◆ **Assignment**
In the records below, tally each line that contains the word "allDirty" and give the total only.
*** Opening of Provided entries ***
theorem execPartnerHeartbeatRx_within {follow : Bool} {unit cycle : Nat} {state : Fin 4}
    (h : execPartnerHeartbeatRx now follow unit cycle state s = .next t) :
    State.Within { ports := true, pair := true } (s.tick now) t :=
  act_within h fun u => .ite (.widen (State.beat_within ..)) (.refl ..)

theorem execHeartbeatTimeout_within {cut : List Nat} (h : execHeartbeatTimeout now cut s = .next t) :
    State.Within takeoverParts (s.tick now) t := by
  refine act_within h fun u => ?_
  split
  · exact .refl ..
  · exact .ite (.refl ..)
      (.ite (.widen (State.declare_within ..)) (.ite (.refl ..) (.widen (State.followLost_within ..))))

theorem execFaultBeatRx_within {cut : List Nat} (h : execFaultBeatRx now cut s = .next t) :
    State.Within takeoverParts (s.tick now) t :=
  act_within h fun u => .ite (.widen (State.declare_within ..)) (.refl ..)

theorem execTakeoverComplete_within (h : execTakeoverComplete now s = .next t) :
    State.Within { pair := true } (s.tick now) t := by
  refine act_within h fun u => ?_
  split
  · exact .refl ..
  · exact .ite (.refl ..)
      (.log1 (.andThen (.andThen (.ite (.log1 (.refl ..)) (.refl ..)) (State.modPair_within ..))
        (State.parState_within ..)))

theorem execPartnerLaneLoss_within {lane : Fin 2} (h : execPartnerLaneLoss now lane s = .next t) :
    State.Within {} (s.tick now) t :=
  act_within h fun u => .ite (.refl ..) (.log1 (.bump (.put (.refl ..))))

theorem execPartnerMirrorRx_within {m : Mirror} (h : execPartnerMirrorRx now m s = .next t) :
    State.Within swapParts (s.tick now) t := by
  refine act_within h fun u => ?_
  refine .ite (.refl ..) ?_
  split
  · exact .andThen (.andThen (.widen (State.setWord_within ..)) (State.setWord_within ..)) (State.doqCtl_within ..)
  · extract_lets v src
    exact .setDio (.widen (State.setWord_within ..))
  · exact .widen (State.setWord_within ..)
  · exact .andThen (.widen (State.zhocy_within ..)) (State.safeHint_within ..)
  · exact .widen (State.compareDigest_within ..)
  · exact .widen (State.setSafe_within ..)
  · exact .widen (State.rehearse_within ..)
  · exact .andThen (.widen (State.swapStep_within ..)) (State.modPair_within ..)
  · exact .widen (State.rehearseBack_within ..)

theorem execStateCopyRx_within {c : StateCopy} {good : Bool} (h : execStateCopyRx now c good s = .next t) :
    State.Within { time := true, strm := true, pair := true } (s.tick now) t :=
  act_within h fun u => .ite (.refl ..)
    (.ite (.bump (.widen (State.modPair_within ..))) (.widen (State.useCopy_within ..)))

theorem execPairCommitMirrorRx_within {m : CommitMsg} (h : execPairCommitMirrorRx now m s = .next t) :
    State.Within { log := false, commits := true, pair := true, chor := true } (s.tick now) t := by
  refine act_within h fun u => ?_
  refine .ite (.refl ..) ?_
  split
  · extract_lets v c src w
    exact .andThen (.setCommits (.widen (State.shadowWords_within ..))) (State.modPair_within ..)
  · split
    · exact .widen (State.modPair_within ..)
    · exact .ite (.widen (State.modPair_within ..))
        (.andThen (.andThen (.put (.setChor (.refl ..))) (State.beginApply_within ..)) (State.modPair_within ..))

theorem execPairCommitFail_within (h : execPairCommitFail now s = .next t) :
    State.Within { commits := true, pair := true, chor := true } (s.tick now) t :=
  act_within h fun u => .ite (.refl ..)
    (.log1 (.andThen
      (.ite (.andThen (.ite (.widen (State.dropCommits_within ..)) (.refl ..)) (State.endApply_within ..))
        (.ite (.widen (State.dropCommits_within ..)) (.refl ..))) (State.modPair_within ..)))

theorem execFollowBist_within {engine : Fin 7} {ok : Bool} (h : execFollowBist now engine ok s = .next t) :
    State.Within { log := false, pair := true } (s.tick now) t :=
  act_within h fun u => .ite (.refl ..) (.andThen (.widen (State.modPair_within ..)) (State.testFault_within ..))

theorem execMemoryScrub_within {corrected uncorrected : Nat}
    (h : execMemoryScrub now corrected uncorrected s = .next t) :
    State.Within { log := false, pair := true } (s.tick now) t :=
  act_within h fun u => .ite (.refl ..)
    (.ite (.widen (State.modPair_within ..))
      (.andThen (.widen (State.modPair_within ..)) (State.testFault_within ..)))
*** Close of Provided entries ***
*** Opening of Provided entries ***
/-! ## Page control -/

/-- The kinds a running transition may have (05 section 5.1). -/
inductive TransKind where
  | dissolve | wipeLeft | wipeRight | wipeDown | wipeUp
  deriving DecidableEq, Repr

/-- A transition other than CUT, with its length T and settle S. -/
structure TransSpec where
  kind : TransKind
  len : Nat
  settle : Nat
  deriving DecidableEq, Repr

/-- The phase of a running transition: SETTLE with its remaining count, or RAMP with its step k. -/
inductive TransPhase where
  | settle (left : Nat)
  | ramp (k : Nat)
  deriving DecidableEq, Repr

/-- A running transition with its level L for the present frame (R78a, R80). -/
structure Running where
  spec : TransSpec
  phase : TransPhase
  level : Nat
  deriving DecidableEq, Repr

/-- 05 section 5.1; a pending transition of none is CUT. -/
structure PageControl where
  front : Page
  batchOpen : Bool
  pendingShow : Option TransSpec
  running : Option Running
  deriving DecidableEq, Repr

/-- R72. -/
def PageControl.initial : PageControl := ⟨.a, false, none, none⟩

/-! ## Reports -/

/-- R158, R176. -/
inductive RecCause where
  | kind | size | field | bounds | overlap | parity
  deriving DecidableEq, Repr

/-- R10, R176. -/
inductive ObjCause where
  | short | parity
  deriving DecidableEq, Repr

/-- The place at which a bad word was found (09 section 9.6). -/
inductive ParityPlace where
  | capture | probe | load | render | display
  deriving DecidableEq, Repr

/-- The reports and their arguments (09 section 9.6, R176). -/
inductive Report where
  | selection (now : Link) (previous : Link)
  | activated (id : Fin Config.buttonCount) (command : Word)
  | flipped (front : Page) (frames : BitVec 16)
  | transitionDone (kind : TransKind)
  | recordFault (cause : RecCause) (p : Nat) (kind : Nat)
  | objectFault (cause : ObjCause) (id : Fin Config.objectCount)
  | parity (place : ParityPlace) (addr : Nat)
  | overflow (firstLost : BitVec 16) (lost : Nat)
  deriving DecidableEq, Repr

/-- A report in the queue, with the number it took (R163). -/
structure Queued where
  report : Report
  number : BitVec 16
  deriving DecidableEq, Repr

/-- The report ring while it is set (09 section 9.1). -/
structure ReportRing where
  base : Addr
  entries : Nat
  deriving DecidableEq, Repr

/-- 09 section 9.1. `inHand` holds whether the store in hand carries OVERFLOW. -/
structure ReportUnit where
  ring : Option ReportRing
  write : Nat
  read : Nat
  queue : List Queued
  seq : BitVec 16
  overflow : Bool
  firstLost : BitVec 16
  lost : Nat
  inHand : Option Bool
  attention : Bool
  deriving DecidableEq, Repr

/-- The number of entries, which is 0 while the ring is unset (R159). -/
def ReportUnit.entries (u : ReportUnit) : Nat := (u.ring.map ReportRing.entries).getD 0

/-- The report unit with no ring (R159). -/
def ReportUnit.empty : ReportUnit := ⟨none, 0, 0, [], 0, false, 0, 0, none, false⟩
*** Close of Provided entries ***
*** Opening of Provided entries ***
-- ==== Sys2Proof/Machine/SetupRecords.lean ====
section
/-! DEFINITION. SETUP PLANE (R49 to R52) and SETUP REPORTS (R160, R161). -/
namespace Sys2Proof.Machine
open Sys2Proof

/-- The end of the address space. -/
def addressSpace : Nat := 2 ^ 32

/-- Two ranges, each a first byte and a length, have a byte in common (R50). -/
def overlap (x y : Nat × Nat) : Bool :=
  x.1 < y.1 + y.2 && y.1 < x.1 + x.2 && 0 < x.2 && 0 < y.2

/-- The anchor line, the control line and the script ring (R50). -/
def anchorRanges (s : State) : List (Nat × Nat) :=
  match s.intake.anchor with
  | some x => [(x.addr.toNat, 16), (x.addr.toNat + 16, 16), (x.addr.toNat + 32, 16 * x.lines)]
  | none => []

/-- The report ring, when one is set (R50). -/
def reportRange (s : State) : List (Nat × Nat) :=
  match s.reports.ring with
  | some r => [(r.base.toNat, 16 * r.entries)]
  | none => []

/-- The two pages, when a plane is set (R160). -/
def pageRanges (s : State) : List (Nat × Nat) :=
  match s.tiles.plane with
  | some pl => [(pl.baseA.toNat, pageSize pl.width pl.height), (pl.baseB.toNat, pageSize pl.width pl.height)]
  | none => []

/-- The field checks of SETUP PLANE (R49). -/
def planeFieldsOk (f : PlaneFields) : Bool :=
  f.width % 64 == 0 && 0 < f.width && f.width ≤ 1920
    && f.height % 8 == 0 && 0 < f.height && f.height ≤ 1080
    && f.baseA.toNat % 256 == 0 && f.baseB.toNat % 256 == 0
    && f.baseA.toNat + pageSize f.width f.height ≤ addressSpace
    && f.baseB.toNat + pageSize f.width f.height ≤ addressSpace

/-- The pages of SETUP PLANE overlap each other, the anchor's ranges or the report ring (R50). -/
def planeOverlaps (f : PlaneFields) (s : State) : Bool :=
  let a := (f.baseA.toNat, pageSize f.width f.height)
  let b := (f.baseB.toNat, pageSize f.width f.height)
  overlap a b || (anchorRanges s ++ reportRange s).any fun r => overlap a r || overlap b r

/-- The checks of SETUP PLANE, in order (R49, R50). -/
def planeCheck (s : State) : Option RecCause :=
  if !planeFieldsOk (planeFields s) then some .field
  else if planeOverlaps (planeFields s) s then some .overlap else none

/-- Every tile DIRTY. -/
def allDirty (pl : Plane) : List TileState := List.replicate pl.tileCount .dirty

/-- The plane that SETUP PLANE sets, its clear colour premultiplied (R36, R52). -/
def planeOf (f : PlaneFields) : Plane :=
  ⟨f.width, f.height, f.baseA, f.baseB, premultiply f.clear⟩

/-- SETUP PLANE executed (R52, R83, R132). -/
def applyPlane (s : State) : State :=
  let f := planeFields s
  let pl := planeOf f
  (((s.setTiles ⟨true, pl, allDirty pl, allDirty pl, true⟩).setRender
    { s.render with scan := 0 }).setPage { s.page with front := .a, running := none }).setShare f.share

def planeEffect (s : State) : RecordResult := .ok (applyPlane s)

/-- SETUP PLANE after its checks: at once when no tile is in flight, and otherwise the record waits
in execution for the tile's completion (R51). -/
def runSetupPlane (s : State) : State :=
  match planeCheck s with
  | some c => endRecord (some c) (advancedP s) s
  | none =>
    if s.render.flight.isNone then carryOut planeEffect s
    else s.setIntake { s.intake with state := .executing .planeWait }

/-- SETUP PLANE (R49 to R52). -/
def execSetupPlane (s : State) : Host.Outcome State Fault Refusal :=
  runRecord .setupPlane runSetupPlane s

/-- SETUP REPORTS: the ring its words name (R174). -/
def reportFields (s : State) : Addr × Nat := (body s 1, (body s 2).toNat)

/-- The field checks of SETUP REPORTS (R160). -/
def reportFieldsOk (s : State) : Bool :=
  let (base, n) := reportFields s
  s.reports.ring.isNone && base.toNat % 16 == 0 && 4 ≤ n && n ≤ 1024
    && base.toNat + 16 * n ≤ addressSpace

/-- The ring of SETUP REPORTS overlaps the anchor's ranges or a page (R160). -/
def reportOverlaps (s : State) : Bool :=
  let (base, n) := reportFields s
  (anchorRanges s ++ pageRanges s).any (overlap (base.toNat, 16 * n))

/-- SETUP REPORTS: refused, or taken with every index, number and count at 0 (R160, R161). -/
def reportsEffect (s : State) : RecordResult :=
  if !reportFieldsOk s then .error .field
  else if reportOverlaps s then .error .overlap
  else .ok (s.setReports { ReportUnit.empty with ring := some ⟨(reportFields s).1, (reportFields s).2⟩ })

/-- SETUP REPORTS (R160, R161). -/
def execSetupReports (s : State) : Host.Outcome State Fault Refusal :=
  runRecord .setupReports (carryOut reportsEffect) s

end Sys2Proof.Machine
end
*** Close of Provided entries ***
◆ **Your solution**
2